John Gilbert (14 March 1812 – 28 June 1845) was an English naturalist and explorer. Gilbert is often cited in the earliest descriptions of many Australian animals, many of which were unrecorded in European literature, and some of these are named for him by those authors. Gilbert was sent to the newly founded Swan River Colony and made collections and notes on the unique birds and mammals of the surrounding region. He later joined expeditions to remote parts the country, continuing to make records and collections until he was killed during a violent altercation at Mitchell River (Queensland) on the Cape York Peninsula.

Early life
John Gilbert was born on 14 March 1812 in Newington Butts, south London, England and was christened on 25 October 1812 at Spa Fields Lady Huntingdons, Clerkenwell, London. His father was William and his mother Ann, who were from nearby villages in Kent.

Gilbert was a taxidermist for the Zoological Society of London, where he met John Gould. Gould had recruited Gilbert, four years his junior, to work there. But 18 months later, Gilbert was sacked for being absent without leave.

Australian expeditions
Gilbert travelled to Australia in 1838 with the Goulds and their young nephew Henry William Coxen.  Gilbert was paid 100 pounds per annum plus expenses, but he was expected to account meticulously for every penny and to keep his expenses as small as possible. Gould and Gilbert reached Hobart on the Parsee on 19 September 1838. Both worked in Tasmania for a few months.

The party landed in Hobart, Tasmania in September, and in January, Gilbert and Gould traveled overland together to Launceston. Gould decided they should separate, and sent Gilbert off on 4 February 1839 to the Swan River Colony, assuring him that he would look after all his personal possessions which were still in Hobart. Gilbert was instructed to collect as many specimens as possible, then meet up again in Sydney, where Gould would wait for him until the end of April the following year. He worked mostly in the vicinity of Perth, gathering specimens for Gould for 11 months.
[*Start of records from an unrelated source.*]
/-- Put an entry in front of a cluster TLB of 512 sets of 8 ways; the least recently used entry of its set leaves when the set is full (R150). -/
def tlbPutSet (l : List TlbEntry) (e : TlbEntry) : List TlbEntry :=
  let rest := l.filter (fun a => !(decide (a.ten = e.ten) && decide (a.asid = e.asid) && decide (a.va = e.va)))
  if rest.length < 8 then e :: rest
  else
    match (rest.filter (fun a => decide (a.set = e.set))).drop 7 with
    | [] => e :: rest
    | out => e :: rest.filter (fun a => !out.contains a)

/-- The frame address of a translated byte. -/
def TlbEntry.key (e : TlbEntry) (va : Nat) : Nat :=
  let pa := e.pa + (va - e.va)
  if e.bk = 0 then kLpddr pa else if e.bk = 1 then kHost pa else kPool pa

/-- Translate for core `n`: its L1 TLB, its cluster's TLB, then a walk, which fills both (R149, R150; log 8). -/
def State.translate (s : State) (n va : Nat) (k : Access) : Except Stop (State × Option TlbEntry) := do
  let c := s.coreAt n
  match c.tlb.find? (·.serves c.ten c.asid va k) with
  | some e => pure (s.updCore n (fun c => { c with tlb := tlbPut c.tlb e 64 }), some e)
  | none =>
    match (s.clusterAt (clusterOf n)).tlb.find? (·.serves c.ten c.asid va k) with
    | some e =>
      let s := s.updCluster (clusterOf n) (fun t => { t with tlb := tlbPutSet t.tlb e })
      pure (s.updCore n (fun c => { c with tlb := tlbPut c.tlb e 64 }), some e)
    | none =>
      let (s, r) ← s.walk c.ten c.asid va k
      match r with
      | some e =>
        let s := s.updCluster (clusterOf n) (fun t => { t with tlb := tlbPutSet t.tlb e })
        pure (s.updCore n (fun c => { c with tlb := tlbPut c.tlb e 64 }), some e)
      | none => pure (s, none)

/-! Workspaces, argument blocks and seals (R70, R370, R146). -/

/-- Bytes of a workspace (R68). -/
def wsBytes : Nat := 2368

/-- The scratchpad offset of the active workspace. -/
def Core.wsOff (c : Core) : Nat := c.csr.wsp.toNat - 0x22000000000

/-- Does wsp name a workspace that lies wholly in the own scratchpad (R69)? A Lens write can leave another value there, which then names no byte:
the registers stand in the core alone (DESIGN CHOICE, log 96). -/
def Core.wsIn (c : Core) : Bool := decide (0x22000000000 ≤ c.csr.wsp.toNat) && decide (c.wsOff + wsBytes ≤ 0x40000)

/-- Does the core hold a task and is no idle rank (R14)? -/
def Core.working (c : Core) : Bool := match c.task with | some t => !t.idle | none => false

/-- Does a core run (or stand frozen) with an active workspace (R70)? A server core always does. -/
def State.hasWs (s : State) (n : Nat) : Bool := (s.coreAt n).working || s.isServer n

/-- The core that stands saved for core `n` while its scratchpad stays in place (R211, R212). -/
def State.keptCore (s : State) (n : Nat) : Option Core :=
  if (s.coreAt n).task.isSome then none
  else
    match s.disp.ctxs.find? (fun e => e.2.cores.any (fun p => decide (p.1 = n)) && !e.2.pads.any (fun p => decide (p.1 = n))) with
    | some e => (e.2.cores.find? (fun p => decide (p.1 = n))).map Prod.snd
    | none => none

/-- The core whose active workspace lies in the scratchpad of core `n`: a running or frozen one, which may stand saved frozen (R70, R211). -/
def State.wsCore (s : State) (n : Nat) : Option Core :=
  if s.hasWs n then some (s.coreAt n) else (s.keptCore n).filter (fun c => c.working && c.frz.isSome)

/-- Do `k` bytes from `off` of a core's scratchpad touch its active workspace (R70)? -/
def State.inWs (s : State) (n off k : Nat) : Bool :=
  match s.wsCore n with
  | some c => c.wsIn && decide (off < c.wsOff + wsBytes) && decide (c.wsOff < off + k)
  | none => false

/-- Do they touch the argument block of its task, which may stand saved (R370)? -/
def State.inArgs (s : State) (n off k : Nat) : Bool :=
  ((s.coreAt n).working || (match s.keptCore n with | some c => c.working | none => false)) && decide (off < 0x40000) && decide (0x3FFB8 < off + k)

/-- The sealed entries of a cluster that `k` bytes at cluster-memory offset `o` touch (R145). -/
def State.sealsAt (s : State) (cluster o k : Nat) : List Nat :=
  (List.range 32).filter (fun i =>
    let e := (s.clusterAt cluster).seals.getD i ⟨false, 0, 0, 0⟩
    e.s && decide (o < e.base * 128 + (e.lm1 + 1) * 128) && decide (e.base * 128 < o + k))

/-- Do bytes of a scratchpad lie in a sealed buffer (R146)? The access lies within one 128-byte block. -/
def State.inSeal (s : State) (core off k : Nat) : Bool := !(s.sealsAt (clusterOf core) (padToCluster core off) k).isEmpty

/-- May a core name this scratchpad (R89)? Its own always; others only of its tenant's partition and no server core's. A server core is no task. -/
def State.padOpen (s : State) (n core : Nat) : Bool :=
  decide (n = core) || s.isServer n ||
    (partV (s.part (s.coreAt n).ten) && (partCmask (s.part (s.coreAt n).ten)).getLsbD (clusterOf core) && !s.isServer core)

/-- The bytes of a tenant's package scratchpad (R92). -/
def State.pkgBytes (s : State) (ten : Nat) : Nat :=
  let p := s.part ten
  if partV p then 2 ^ 29 * partPin p else 0

/-! Which control-region accesses are open (R184, R206, R222, R244, R268). -/

/-- Does `[off, off + n)` lie in `[lo, lo + len)`? -/
def inRange (off n lo len : Nat) : Bool := decide (lo ≤ off) && decide (off + n ≤ lo + len)

/-- The core whose Lens window of number `n` this is: live, or in a saved context of its tenant (log 14). -/
def State.savedIn (s : State) (n : Nat) : Option Nat :=
  if (s.coreAt n).task.isSome then none
  else (s.disp.ctxs.find? (fun e => e.2.cores.any (fun p => decide (p.1 = n)))).map Prod.fst

/-- The core as the Lens window shows it. -/
def State.lensCore (s : State) (n : Nat) : Core :=
  match s.savedIn n with
  | none => s.coreAt n
  | some t =>
    match (Tbl.get Ctx.empty s.disp.ctxs t).cores.find? (fun p => decide (p.1 = n)) with
    | some p => p.2
    | none => s.coreAt n

/-- Is a Lens offset open: LSTAT (read) and LCTL (write) always, the rest while the core is frozen (R222)? -/
def State.lensOpen (s : State) (core o n : Nat) (write : Bool) : Bool :=
  decide (core < Config.cores) &&
    (if inRange o n 0x2000 8 then !write
     else if inRange o n 0x2040 8 then write
     else (s.lensCore core).frz.isSome &&
       (inRange o n 0 0x940 || inRange o n 0x1000 0x800 || inRange o n 0x1800 0x180 || (inRange o n 0x2008 16 && !write)))

/-- Is the access to the control region open to server cores and host drivers? -/
def State.ctrlServer (s : State) (off n : Nat) (write : Bool) : Bool :=
  if off < 0x10000 then write && decide (off + n ≤ 0x10000) && decide (off % 256 + n ≤ 256)
  else if off < 0x10000000 then
    !write && (inRange off n 0x10000 0x800 || inRange off n 0x20000 0x40 || inRange off n 0x1000000 0x400000 || inRange off n 0x2000000 0x200000)
  else if off < 0x10001000 then
    let o := off - 0x10000000
    (decide (o < 0x100) && decide (n = 4) && !write) || (decide (o = 0x200) && decide (n = 8)) || (decide (o = 0x208) && decide (n = 8) && !write) ||
      (decide (0x400 ≤ o) && decide (o < 0x500) && decide (n = 4))
  else if off < 0x10020000 then inRange off n 0x10010000 0x800
  else if off < 0x10030000 then inRange off n 0x10020000 0xA000 && decide (n = 8)
  else if off < 0x10040000 then inRange off n 0x10030000 64
  else if off < 0x10080000 then !write && inRange off n 0x10040000 0x40000
  else if off < 0x100A0000 then
    inRange off n 0x10080000 64 || inRange off n 0x10088000 64 || inRange off n 0x10090000 64 || inRange off n 0x10090800 64
  else if off < 0x100B0000 then
    let o := (off - 0x100A0000) % 0x100
    decide (off < 0x100A1000) && ((decide (o = 0) && decide (n = 8)) || inRange o n 0x40 32)
  else if off < 0x100C0000 then
    let o := (off - 0x100B0000) % 0x100
    decide (off < 0x100B1000) && ((write && decide (o = 0) && decide (n = 64)) || (!write && decide (o = 0x40) && (decide (n = 8) || decide (n = 16))) ||
      (!write && decide (o = 0x48) && decide (n = 8)))
  else if off < 0x100C0100 then decide (n = 8)
  else if 0x100000000 ≤ off then s.lensOpen ((off - 0x100000000) / 0x10000) ((off - 0x100000000) % 0x10000) n write
  else false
Gilbert disembarked from the ship Comet on 6 March 1839 at Fremantle, Western Australia, the port of the colony in its first decade. He  met Francis Armstrong within a few days, who was acquainted with the Nyungar peoples of the region, and began to make collections in the area around the Swan River and York. His arrival began a period of ornithological research that saw large number of his specimens described and depicted by the Goulds, many of which were "discovered", the field notes that accompanied these gave details of birds of the west that allowed inclusion in their ambitious publication.

Meanwhile, Gould returned to Hobart, where his wife Elizabeth awaited him. They lived in style with their servants in Government House. Taking one servant with him, Gould visited New South Wales and was made welcome by his wife's family, the Coxens and other wealthy landlords. He returned to Hobart just in time for the birth of his seventh child (a son they named Franklin Tasman). Almost immediately, Gould set off again, this time for South Australia, where he met the Governor and accompanied Charles Sturt on his expedition to the Murray Scrubs. When he returned to Hobart, the Goulds travelled together to New South Wales, where Elizabeth's brothers lived. Gould collected many birds and mammals, some of which were new to science. The Goulds left for England on 9 April.

When Gilbert arrived in Sydney on 30 April, he found his employer gone. To rub salt in his wound, his trunk had been ransacked and many of the possessions that Gould had promised to protect, had been stolen. Gilbert had provided Gould with thousands of specimens of every description, from quadrupeds to insects, from shells to crustacea, from plants to reptiles, but mainly and most importantly, birds and eggs. He had provided Gould with over 60 new species of birds, including the extinct paradise parrot which he first discovered in the Darling Downs in June 1844.

Gilbert travelled by boat to Port Essington, north of where Darwin is today. There, he collected, among many other things, a beautiful, newly discovered finch and returned with it to Gould in England. there he found his employer mourning his wife, Elizabeth, who had died after the birth of their eighth child. She was just 37. Gould named the finch after his wife, so Elizabeth is remembered today in this gorgeous little bird, called not Elizabeth's finch, but more cryptically, the Gouldian finch. As Elizabeth was the illustrator of all the works, not her husband, Gould then needed to recruit other artists to finish the work that Elizabeth had tirelessly begun.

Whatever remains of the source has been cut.